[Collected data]
@[simp] theorem State.setRes_cfg (k : Fin 8) (v : Word) : (s.setRes k v).cfg = s.cfg := rfl
@[simp] theorem State.setRes_lmem (k : Fin 8) (v : Word) : (s.setRes k v).lmem = s.lmem := rfl
@[simp] theorem State.setRes_descs (k : Fin 8) (v : Word) : (s.setRes k v).descs = s.descs := rfl
@[simp] theorem State.setRes_res (k : Fin 8) (v : Word) : (s.setRes k v).res = s.res.set k v := rfl
@[simp] theorem State.setRes_hash (k : Fin 8) (v : Word) : (s.setRes k v).hash = s.hash := rfl
@[simp] theorem State.setRes_cpc (k : Fin 8) (v : Word) : (s.setRes k v).cpc = s.cpc := rfl
@[simp] theorem State.setRes_engine (k : Fin 8) (v : Word) : (s.setRes k v).engine = s.engine := rfl
@[simp] theorem State.setRes_absorbed (k : Fin 8) (v : Word) : (s.setRes k v).absorbed = s.absorbed := rfl
@[simp] theorem State.setRes_faultCode (k : Fin 8) (v : Word) : (s.setRes k v).faultCode = s.faultCode := rfl
@[simp] theorem State.setRes_faultCpc (k : Fin 8) (v : Word) : (s.setRes k v).faultCpc = s.faultCpc := rfl
@[simp] theorem State.setRes_faultInfo (k : Fin 8) (v : Word) : (s.setRes k v).faultInfo = s.faultInfo := rfl
@[simp] theorem State.setRes_scale (k : Fin 8) (v : Word) : (s.setRes k v).scale = s.scale := rfl
@[simp] theorem State.setRes_qtl (k : Fin 8) (v : Word) : (s.setRes k v).qtl = s.qtl := rfl
@[simp] theorem State.setRes_qtc (k : Fin 8) (v : Word) : (s.setRes k v).qtc = s.qtc := rfl
@[simp] theorem State.setRes_quality (k : Fin 8) (v : Word) : (s.setRes k v).quality = s.quality := rfl
@[simp] theorem State.setRes_emode (k : Fin 8) (v : Word) : (s.setRes k v).emode = s.emode := rfl
@[simp] theorem State.setRes_tsize (k : Fin 8) (v : Word) : (s.setRes k v).tsize = s.tsize := rfl
@[simp] theorem State.setRes_hstride (k : Fin 8) (v : Word) : (s.setRes k v).hstride = s.hstride := rfl
@[simp] theorem State.setRes_ctxs (k : Fin 8) (v : Word) : (s.setRes k v).ctxs = s.ctxs := rfl
@[simp] theorem State.setRes_canvas (k : Fin 8) (v : Word) : (s.setRes k v).canvas = s.canvas := rfl
@[simp] theorem State.setRes_hCpcStart (k : Fin 8) (v : Word) : (s.setRes k v).hCpcStart = s.hCpcStart := rfl
@[simp] theorem State.setRes_irqEn (k : Fin 8) (v : Word) : (s.setRes k v).irqEn = s.irqEn := rfl
@[simp] theorem State.setRes_irqPend (k : Fin 8) (v : Word) : (s.setRes k v).irqPend = s.irqPend := rfl
@[simp] theorem State.setRes_resetPending (k : Fin 8) (v : Word) : (s.setRes k v).resetPending = s.resetPending := rfl
@[simp] theorem State.setRes_draws (k : Fin 8) (v : Word) : (s.setRes k v).draws = s.draws := rfl
@[simp] theorem State.setRes_moves (k : Fin 8) (v : Word) : (s.setRes k v).moves = s.moves := rfl

@[simp] theorem State.setRes01_cfg (a b : Word) : (s.setRes01 a b).cfg = s.cfg := rfl
@[simp] theorem State.setRes01_lmem (a b : Word) : (s.setRes01 a b).lmem = s.lmem := rfl
@[simp] theorem State.setRes01_descs (a b : Word) : (s.setRes01 a b).descs = s.descs := rfl
@[simp] theorem State.setRes01_res (a b : Word) : (s.setRes01 a b).res = (s.res.set 0 a).set 1 b := rfl
@[simp] theorem State.setRes01_hash (a b : Word) : (s.setRes01 a b).hash = s.hash := rfl
@[simp] theorem State.setRes01_cpc (a b : Word) : (s.setRes01 a b).cpc = s.cpc := rfl
@[simp] theorem State.setRes01_engine (a b : Word) : (s.setRes01 a b).engine = s.engine := rfl
@[simp] theorem State.setRes01_absorbed (a b : Word) : (s.setRes01 a b).absorbed = s.absorbed := rfl
@[simp] theorem State.setRes01_faultCode (a b : Word) : (s.setRes01 a b).faultCode = s.faultCode := rfl
@[simp] theorem State.setRes01_faultCpc (a b : Word) : (s.setRes01 a b).faultCpc = s.faultCpc := rfl
@[simp] theorem State.setRes01_faultInfo (a b : Word) : (s.setRes01 a b).faultInfo = s.faultInfo := rfl
@[simp] theorem State.setRes01_scale (a b : Word) : (s.setRes01 a b).scale = s.scale := rfl
@[simp] theorem State.setRes01_qtl (a b : Word) : (s.setRes01 a b).qtl = s.qtl := rfl
@[simp] theorem State.setRes01_qtc (a b : Word) : (s.setRes01 a b).qtc = s.qtc := rfl
@[simp] theorem State.setRes01_quality (a b : Word) : (s.setRes01 a b).quality = s.quality := rfl
@[simp] theorem State.setRes01_emode (a b : Word) : (s.setRes01 a b).emode = s.emode := rfl
@[simp] theorem State.setRes01_tsize (a b : Word) : (s.setRes01 a b).tsize = s.tsize := rfl
@[simp] theorem State.setRes01_hstride (a b : Word) : (s.setRes01 a b).hstride = s.hstride := rfl
@[simp] theorem State.setRes01_ctxs (a b : Word) : (s.setRes01 a b).ctxs = s.ctxs := rfl
@[simp] theorem State.setRes01_canvas (a b : Word) : (s.setRes01 a b).canvas = s.canvas := rfl
@[simp] theorem State.setRes01_hCpcStart (a b : Word) : (s.setRes01 a b).hCpcStart = s.hCpcStart := rfl
@[simp] theorem State.setRes01_irqEn (a b : Word) : (s.setRes01 a b).irqEn = s.irqEn := rfl
@[simp] theorem State.setRes01_irqPend (a b : Word) : (s.setRes01 a b).irqPend = s.irqPend := rfl
@[simp] theorem State.setRes01_resetPending (a b : Word) : (s.setRes01 a b).resetPending = s.resetPending := rfl
@[simp] theorem State.setRes01_draws (a b : Word) : (s.setRes01 a b).draws = s.draws := rfl
@[simp] theorem State.setRes01_moves (a b : Word) : (s.setRes01 a b).moves = s.moves := rfl

@[simp] theorem State.setResAll_cfg (vs : List Word) : (s.setResAll vs).cfg = s.cfg := rfl
@[simp] theorem State.setResAll_lmem (vs : List Word) : (s.setResAll vs).lmem = s.lmem := rfl
@[simp] theorem State.setResAll_descs (vs : List Word) : (s.setResAll vs).descs = s.descs := rfl
@[simp] theorem State.setResAll_res (vs : List Word) : (s.setResAll vs).res = tabulate 8 (fun k => vs.getD k 0) := rfl
@[simp] theorem State.setResAll_hash (vs : List Word) : (s.setResAll vs).hash = s.hash := rfl
@[simp] theorem State.setResAll_cpc (vs : List Word) : (s.setResAll vs).cpc = s.cpc := rfl
@[simp] theorem State.setResAll_engine (vs : List Word) : (s.setResAll vs).engine = s.engine := rfl
@[simp] theorem State.setResAll_absorbed (vs : List Word) : (s.setResAll vs).absorbed = s.absorbed := rfl
@[simp] theorem State.setResAll_faultCode (vs : List Word) : (s.setResAll vs).faultCode = s.faultCode := rfl
@[simp] theorem State.setResAll_faultCpc (vs : List Word) : (s.setResAll vs).faultCpc = s.faultCpc := rfl
@[simp] theorem State.setResAll_faultInfo (vs : List Word) : (s.setResAll vs).faultInfo = s.faultInfo := rfl
@[simp] theorem State.setResAll_scale (vs : List Word) : (s.setResAll vs).scale = s.scale := rfl
@[simp] theorem State.setResAll_qtl (vs : List Word) : (s.setResAll vs).qtl = s.qtl := rfl
@[simp] theorem State.setResAll_qtc (vs : List Word) : (s.setResAll vs).qtc = s.qtc := rfl
@[simp] theorem State.setResAll_quality (vs : List Word) : (s.setResAll vs).quality = s.quality := rfl
@[simp] theorem State.setResAll_emode (vs : List Word) : (s.setResAll vs).emode = s.emode := rfl
@[simp] theorem State.setResAll_tsize (vs : List Word) : (s.setResAll vs).tsize = s.tsize := rfl
@[simp] theorem State.setResAll_hstride (vs : List Word) : (s.setResAll vs).hstride = s.hstride := rfl
@[simp] theorem State.setResAll_ctxs (vs : List Word) : (s.setResAll vs).ctxs = s.ctxs := rfl
@[simp] theorem State.setResAll_canvas (vs : List Word) : (s.setResAll vs).canvas = s.canvas := rfl
@[simp] theorem State.setResAll_hCpcStart (vs : List Word) : (s.setResAll vs).hCpcStart = s.hCpcStart := rfl
@[simp] theorem State.setResAll_irqEn (vs : List Word) : (s.setResAll vs).irqEn = s.irqEn := rfl
@[simp] theorem State.setResAll_irqPend (vs : List Word) : (s.setResAll vs).irqPend = s.irqPend := rfl
@[simp] theorem State.setResAll_resetPending (vs : List Word) : (s.setResAll vs).resetPending = s.resetPending := rfl
@[simp] theorem State.setResAll_draws (vs : List Word) : (s.setResAll vs).draws = s.draws := rfl
@[simp] theorem State.setResAll_moves (vs : List Word) : (s.setResAll vs).moves = s.moves := rfl

@[simp] theorem State.setHash_cfg (v : Hash64) : (s.setHash v).cfg = s.cfg := rfl
@[simp] theorem State.setHash_lmem (v : Hash64) : (s.setHash v).lmem = s.lmem := rfl
@[simp] theorem State.setHash_descs (v : Hash64) : (s.setHash v).descs = s.descs := rfl
@[simp] theorem State.setHash_res (v : Hash64) : (s.setHash v).res = s.res := rfl
@[simp] theorem State.setHash_hash (v : Hash64) : (s.setHash v).hash = v := rfl
@[simp] theorem State.setHash_cpc (v : Hash64) : (s.setHash v).cpc = s.cpc := rfl
@[simp] theorem State.setHash_engine (v : Hash64) : (s.setHash v).engine = s.engine := rfl
@[simp] theorem State.setHash_absorbed (v : Hash64) : (s.setHash v).absorbed = s.absorbed := rfl
@[simp] theorem State.setHash_faultCode (v : Hash64) : (s.setHash v).faultCode = s.faultCode := rfl
@[simp] theorem State.setHash_faultCpc (v : Hash64) : (s.setHash v).faultCpc = s.faultCpc := rfl
@[simp] theorem State.setHash_faultInfo (v : Hash64) : (s.setHash v).faultInfo = s.faultInfo := rfl
@[simp] theorem State.setHash_scale (v : Hash64) : (s.setHash v).scale = s.scale := rfl
@[simp] theorem State.setHash_qtl (v : Hash64) : (s.setHash v).qtl = s.qtl := rfl
@[simp] theorem State.setHash_qtc (v : Hash64) : (s.setHash v).qtc = s.qtc := rfl
@[simp] theorem State.setHash_quality (v : Hash64) : (s.setHash v).quality = s.quality := rfl
@[simp] theorem State.setHash_emode (v : Hash64) : (s.setHash v).emode = s.emode := rfl
@[simp] theorem State.setHash_tsize (v : Hash64) : (s.setHash v).tsize = s.tsize := rfl
@[simp] theorem State.setHash_hstride (v : Hash64) : (s.setHash v).hstride = s.hstride := rfl
@[simp] theorem State.setHash_ctxs (v : Hash64) : (s.setHash v).ctxs = s.ctxs := rfl
@[simp] theorem State.setHash_canvas (v : Hash64) : (s.setHash v).canvas = s.canvas := rfl
@[simp] theorem State.setHash_hCpcStart (v : Hash64) : (s.setHash v).hCpcStart = s.hCpcStart := rfl
@[simp] theorem State.setHash_irqEn (v : Hash64) : (s.setHash v).irqEn = s.irqEn := rfl
@[simp] theorem State.setHash_irqPend (v : Hash64) : (s.setHash v).irqPend = s.irqPend := rfl
@[simp] theorem State.setHash_resetPending (v : Hash64) : (s.setHash v).resetPending = s.resetPending := rfl
@[simp] theorem State.setHash_draws (v : Hash64) : (s.setHash v).draws = s.draws := rfl
@[simp] theorem State.setHash_moves (v : Hash64) : (s.setHash v).moves = s.moves := rfl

▶ [THE PROBLEM]
Spot every line in the entries that includes the word "absorbed", and copy each one out.

▶ [OUTPUT]
@[simp] theorem State.setRes_absorbed (k : Fin 8) (v : Word) : (s.setRes k v).absorbed = s.absorbed := rfl
@[simp] theorem State.setRes01_absorbed (a b : Word) : (s.setRes01 a b).absorbed = s.absorbed := rfl
@[simp] theorem State.setResAll_absorbed (vs : List Word) : (s.setResAll vs).absorbed = s.absorbed := rfl
@[simp] theorem State.setHash_absorbed (v : Hash64) : (s.setHash v).absorbed = s.absorbed := rfl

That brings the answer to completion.